Shakespeare is the greatest writer in the English language. I know because everyone says so. Like most of you, I was compelled to experience his greatness in school, and I did not particularly enjoy it. (It was Othello. I could not work out the math by which the Great Handkerchief Scandal resulted in murder.) Earlier this year, I decided to give Shakespeare another go. I browsed Amazon for options and, scrupulously applying my principles, chose the most cost-efficient: the complete works of Shakespeare, bound into one enormous volume that could probably be used as a murder weapon but cost, used, $10.
The table of contents covers well over two thousand pages. I searched it for a place to begin and, intimidated, settled on the beginning. I proceeded on this direct approach only to be confronted by Romeo and Juliet. All my adult life, I had intended to never read Romeo and Juliet. But it was the next story in the collection and so, for a sense of completeness, I read it. The play has four centuries of hype to live up to and, as you would expect, it doesn’t.
It has its points, of course. My experience of Shakespeare is limited – Romeo and Juliet is only fourth in the book – but he seems to have been the kind of writer whose work is often uneven but never meritless. There is wit and gorgeous verse in Romeo and Juliet. The dramatic irony is interesting. The graveyard denouement, and Juliet’s living burial with her dead relatives, are evocatively horrible. And although Shakespeare probably didn’t intend it, it is kind of funny to watch Romeo drama-queen all over the stage.
And yet, as a love story, Romeo and Juliet is hasty and shallow. The two meet at a party and marry the next day. By the time they commit suicide, they have known each other perhaps a week. Granted, it was a jam-packed week, mostly with murders, but still. I know they were passionate to the point of hysteria. I know they gave some pretty speeches. I hold, nonetheless, to the principle that one of the requirements of a grand love affair is that it outlive milk.
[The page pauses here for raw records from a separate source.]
-- ==== Sys2Proof/Laws/State.lean ====
section
/-! SUPPORT. Registers and fields: reading after writing, what raising an event can change, and the fields each hub operation leaves. -/

namespace Sys2Proof.Machine

/-! ### Registers -/

theorem Hub.sorted {h : Hub} (c : h.canon) : kvSorted h.regs = true := by
  have := c.1
  simp only [regsWf, Bool.and_eq_true] at this
  exact this.1

theorem Hub.sortedShadow {h : Hub} (c : h.canon) : kvSorted h.shadow = true := by
  have := c.2.1
  simp only [regsWf, Bool.and_eq_true] at this
  exact this.1

theorem Hub.rd_congr {a b : Hub} (e : a.regs = b.regs) (k : Nat) : a.rd k = b.rd k := by
  unfold Hub.rd
  rw [e]

theorem Hub.rd_wr_self {h : Hub} (c : h.canon) (k : Nat) (v : Word) : (h.wr k v).rd k = v := kvRead_kvWrite_self _ _ _ _ (Hub.sorted c)

theorem Hub.rd_wr_ne {h : Hub} (c : h.canon) (k j : Nat) (v : Word) (hj : j ≠ k) : (h.wr k v).rd j = h.rd j :=
  kvRead_kvWrite_ne _ _ _ _ _ (Hub.sorted c) hj

theorem Hub.rdShadow_wrShadow_self {h : Hub} (c : h.canon) (k : Nat) (v : Word) : (h.wrShadow k v).rdShadow k = v :=
  kvRead_kvWrite_self _ _ _ _ (Hub.sortedShadow c)

theorem Hub.rdShadow_wrShadow_ne {h : Hub} (c : h.canon) (k j : Nat) (v : Word) (hj : j ≠ k) : (h.wrShadow k v).rdShadow j = h.rdShadow j :=
  kvRead_kvWrite_ne _ _ _ _ _ (Hub.sortedShadow c) hj

/-! ### Fields -/

theorem Fld.of_getLsbD (f : Fld) (w : Word) (i : Nat) : (f.of w).testBit i = (decide (i < f.width) && w.getLsbD (f.lo + i)) := by
  unfold Fld.of
  rw [Nat.testBit_mod_two_pow, Nat.testBit_div_two_pow, BitVec.getLsbD, Nat.add_comm]

theorem Fld.into_getLsbD (f : Fld) (w : Word) (v i : Nat) (h : i < 32) :
    (f.into w v).getLsbD i = if f.lo ≤ i ∧ i < f.lo + f.width then v.testBit (i - f.lo) else w.getLsbD i := by
  unfold Fld.into Fld.mask
  rw [BitVec.getLsbD_or, BitVec.getLsbD_and, BitVec.getLsbD_not, BitVec.getLsbD_ofNat, BitVec.getLsbD_ofNat]
  simp only [h, decide_true, Bool.true_and, Nat.testBit_mul_two_pow, Nat.testBit_mod_two_pow, Nat.testBit_two_pow_sub_one]
  by_cases h1 : f.lo ≤ i
  · by_cases h2 : i - f.lo < f.width
    · have : f.lo ≤ i ∧ i < f.lo + f.width := ⟨h1, by omega⟩
      simp [h1, h2, this]
    · rw [if_neg (by omega)]
      simp [h1, h2]
  · rw [if_neg (by omega)]
    simp [h1]

/-- Setting a field gives it the value, modulo its width. -/
theorem Fld.of_into_self (f : Fld) (w : Word) (v : Nat) (hf : f.lo + f.width ≤ 32) : f.of (f.into w v) = v % 2 ^ f.width := by
  apply Nat.eq_of_testBit_eq
  intro i
  rw [Fld.of_getLsbD, Nat.testBit_mod_two_pow]
  by_cases h : i < f.width
  · rw [Fld.into_getLsbD f w v _ (by omega), if_pos (by omega)]
    simp [h]
  · simp [h]

/-- Setting a field leaves another one of the register alone. -/
theorem Fld.of_into_ne (f g : Fld) (w : Word) (v : Nat) (hg : g.lo + g.width ≤ 32) (h : f.lo + f.width ≤ g.lo ∨ g.lo + g.width ≤ f.lo) :
    g.of (f.into w v) = g.of w := by
  apply Nat.eq_of_testBit_eq
  intro i
  rw [Fld.of_getLsbD, Fld.of_getLsbD]
  by_cases hi : i < g.width
  · rw [Fld.into_getLsbD f w v _ (by omega), if_neg (by omega)]
  · simp [hi]

theorem Fld.of_lt (f : Fld) (w : Word) : f.of w < 2 ^ f.width := Nat.mod_lt _ (Nat.two_pow_pos _)

theorem Hub.rd_set2_ne {h : Hub} (c : h.canon) (f : Fld) (i j v k : Nat) (hk : k ≠ f.off i j) : (h.set2 f i j v).rd k = h.rd k :=
  Hub.rd_wr_ne c _ _ _ hk

theorem Hub.get2_set2_self {h : Hub} (c : h.canon) (f : Fld) (i j v : Nat) (hf : f.lo + f.width ≤ 32) :
    (h.set2 f i j v).get2 f i j = v % 2 ^ f.width := by
  unfold Hub.get2 Hub.set2
  rw [Hub.rd_wr_self c, Fld.of_into_self f _ _ hf]

theorem Hub.get2_set2_field {h : Hub} (c : h.canon) (f g : Fld) (i j k l v : Nat) (ho : g.off k l = f.off i j) (hg : g.lo + g.width ≤ 32)
    (hd : f.lo + f.width ≤ g.lo ∨ g.lo + g.width ≤ f.lo) : (h.set2 f i j v).get2 g k l = h.get2 g k l := by
  unfold Hub.get2 Hub.set2
  rw [ho, Hub.rd_wr_self c, Fld.of_into_ne f g _ _ hg hd]

theorem Hub.get2_set2_ne {h : Hub} (c : h.canon) (f g : Fld) (i j k l v : Nat) (ho : g.off k l ≠ f.off i j) :
    (h.set2 f i j v).get2 g k l = h.get2 g k l := by
  unfold Hub.get2
  rw [Hub.rd_set2_ne c f i j v _ ho]

theorem Hub.get_set_self {h : Hub} (c : h.canon) (f : Fld) (v : Nat) (hf : f.lo + f.width ≤ 32) : (h.set f v).get f = v % 2 ^ f.width :=
  Hub.get2_set2_self c f 0 0 v hf

theorem Hub.get_set_field {h : Hub} (c : h.canon) (f g : Fld) (v : Nat) (ho : g.off 0 0 = f.off 0 0) (hg : g.lo + g.width ≤ 32)
    (hd : f.lo + f.width ≤ g.lo ∨ g.lo + g.width ≤ f.lo) : (h.set f v).get g = h.get g := Hub.get2_set2_field c f g 0 0 0 0 v ho hg hd

theorem Hub.get_set_ne {h : Hub} (c : h.canon) (f g : Fld) (v : Nat) (ho : g.off 0 0 ≠ f.off 0 0) : (h.set f v).get g = h.get g :=
  Hub.get2_set2_ne c f g 0 0 0 0 v ho

theorem Hub.get1_set1_self {h : Hub} (c : h.canon) (f : Fld) (i v : Nat) (hf : f.lo + f.width ≤ 32) : (h.set1 f i v).get1 f i = v % 2 ^ f.width :=
  Hub.get2_set2_self c f i 0 v hf

theorem Hub.get1_set1_field {h : Hub} (c : h.canon) (f g : Fld) (i v : Nat) (ho : g.off i 0 = f.off i 0) (hg : g.lo + g.width ≤ 32)
    (hd : f.lo + f.width ≤ g.lo ∨ g.lo + g.width ≤ f.lo) : (h.set1 f i v).get1 g i = h.get1 g i := Hub.get2_set2_field c f g i 0 i 0 v ho hg hd

theorem Hub.get_of_rd {a b : Hub} (f : Fld) (e : a.rd (f.off 0 0) = b.rd (f.off 0 0)) : a.get f = b.get f := by
  unfold Hub.get Hub.get2
  rw [e]

theorem Hub.get1_of_rd {a b : Hub} (f : Fld) (i : Nat) (e : a.rd (f.off i 0) = b.rd (f.off i 0)) : a.get1 f i = b.get1 f i := by
  unfold Hub.get1 Hub.get2
  rw [e]

/-! ### What an operation of the hub leaves -/

theorem Hub.emit_rd (h : Hub) (m : OutMsg) (k : Nat) : (h.emit m).rd k = h.rd k := Eq.trans rfl rfl
theorem Hub.emits_rd (h : Hub) (m : List OutMsg) (k : Nat) : (h.emits m).rd k = h.rd k := Eq.trans rfl rfl
theorem Hub.freeTick_rd (h : Hub) (k : Nat) : h.freeTick.rd k = h.rd k := Eq.trans rfl rfl
theorem Hub.msi_rd (h : Hub) (fn vec k : Nat) : (h.msi fn vec).rd k = h.rd k := by
  unfold Hub.msi
  split <;> exact Eq.trans rfl rfl
theorem Hub.hostWrite_rd (h : Hub) (a : Nat) (bs : List Byte) (k : Nat) : (h.hostWrite a bs).rd k = h.rd k := by
  unfold Hub.hostWrite
  split <;> exact Eq.trans rfl rfl

theorem Hub.route_rd (h : Hub) (fn block k : Nat) : (h.route fn block).rd k = h.rd k := by
  unfold Hub.route
  extract_lets w tgt
  split
  · exact Hub.msi_rd _ _ _ _
  · rfl

/-- The register at `k` is none of the event log's, nor the LCH block's EVT register. -/
abbrev offLog (k : Nat) : Prop := k % 0x4000000 ≠ 0x20020C ∧ k % 0x4000000 ≠ 0x200214 ∧ k ≠ 0x200080

theorem winKey_mod (fn off : Nat) (h : off < 0x4000000) : winKey fn off % 0x4000000 = off := by
  unfold winKey
  omega

theorem Hub.evtSet_rd {h : Hub} (c : h.canon) (code inst k : Nat) (hk : k ≠ evtOff code inst) : (h.evtSet code inst).rd k = h.rd k :=
  Hub.rd_wr_ne c _ _ _ hk

theorem Hub.logPut_regs (h : Hub) (fn lg : Nat) (rec : List Byte) : (h.logPut fn lg rec).regs =
    kvWrite regReset h.regs (winKey fn (LCH.LOG_PROD.PROD.off 0 0))
      (BitVec.ofNat 32 ((h.rd (winKey fn (LCH.LOG_PROD.PROD.off 0 0))).toNat + 1)) := by
  unfold Hub.logPut
  dsimp only

theorem Hub.logPut_rd {h : Hub} (c : h.canon) (fn lg : Nat) (rec : List Byte) (k : Nat) (hk : offLog k) : (h.logPut fn lg rec).rd k = h.rd k := by
  have hne : k ≠ winKey fn (LCH.LOG_PROD.PROD.off 0 0) := by
    intro e
    have := hk.1
    rw [e, winKey_mod _ _ (by decide)] at this
    exact this (by decide)
  unfold Hub.rd
  rw [Hub.logPut_regs, kvRead_kvWrite_ne _ _ _ _ _ (Hub.sorted c) hne]

theorem Hub.logLostFlush_regs (h : Hub) (fn : Nat) : (h.logLostFlush fn).regs = h.regs ∨
    ∃ lg n, (h.logLostFlush fn).regs = (h.logPut fn lg (lostRecord h n)).regs := by
  unfold Hub.logLostFlush
  split
  · rename_i lg n _ _
    dsimp only
    split
    · exact .inr ⟨lg, n, by dsimp only⟩
    · exact .inl rfl
  · exact .inl rfl

theorem Hub.logLostFlush_rd {h : Hub} (c : h.canon) (fn k : Nat) (hk : offLog k) : (h.logLostFlush fn).rd k = h.rd k := by
  rcases Hub.logLostFlush_regs h fn with e | ⟨lg, n, e⟩
  · exact Hub.rd_congr e k
  · exact (Hub.rd_congr e k).trans (Hub.logPut_rd c _ _ _ _ hk)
If not a grand love story, Romeo and Juliet is a great tragedy – needless and self-inflicted, unredeemed by nobility. Neither hero nor heroine was courageous when it might have helped. Both, once they discovered each other, became cruel to everyone else – whether it was Juliet declaring her cousin’s death a good thing or Romeo skewering poor Paris. When the apothecary protested that he could be executed for selling the poison, Romeo goaded him into it by scorning his hunger and poverty. He put the man’s life at risk and pressed him into the guilt of complicity with another’s self-destruction. These are great moral crimes.
Mostly, Romeo and Juliet distinguish themselves by their absolute lack of wisdom and good sense. They were not star-crossed lovers. They were simply and inexcusably wrong about everything. Their secret marriage was a disaster in the wings from I do. That was so exceedingly obvious even they should have seen it. The only question was whether the crisis would be forced when Juliet got pregnant or when her parents chose a husband for her. Romeo and Juliet might have at least tried the honest approach. Rejecting that, they might have run away together. Either brave frankness or open rebellion could have saved them. But they would literally have rather killed themselves.
The only sensible reaction to Romeo and Juliet is Children, you are really very stupid. And that is the crux of this tragedy – that they were little more than children in need of adult supervision, and nobody was it: not the Nurse, not Friar Lawrence, not their awful parents. Romeo and Juliet got drunk on their first sip of sexual love and ruined everything. That is not a beautiful love story, nor an ennobling tragedy, but it is piercingly poignant.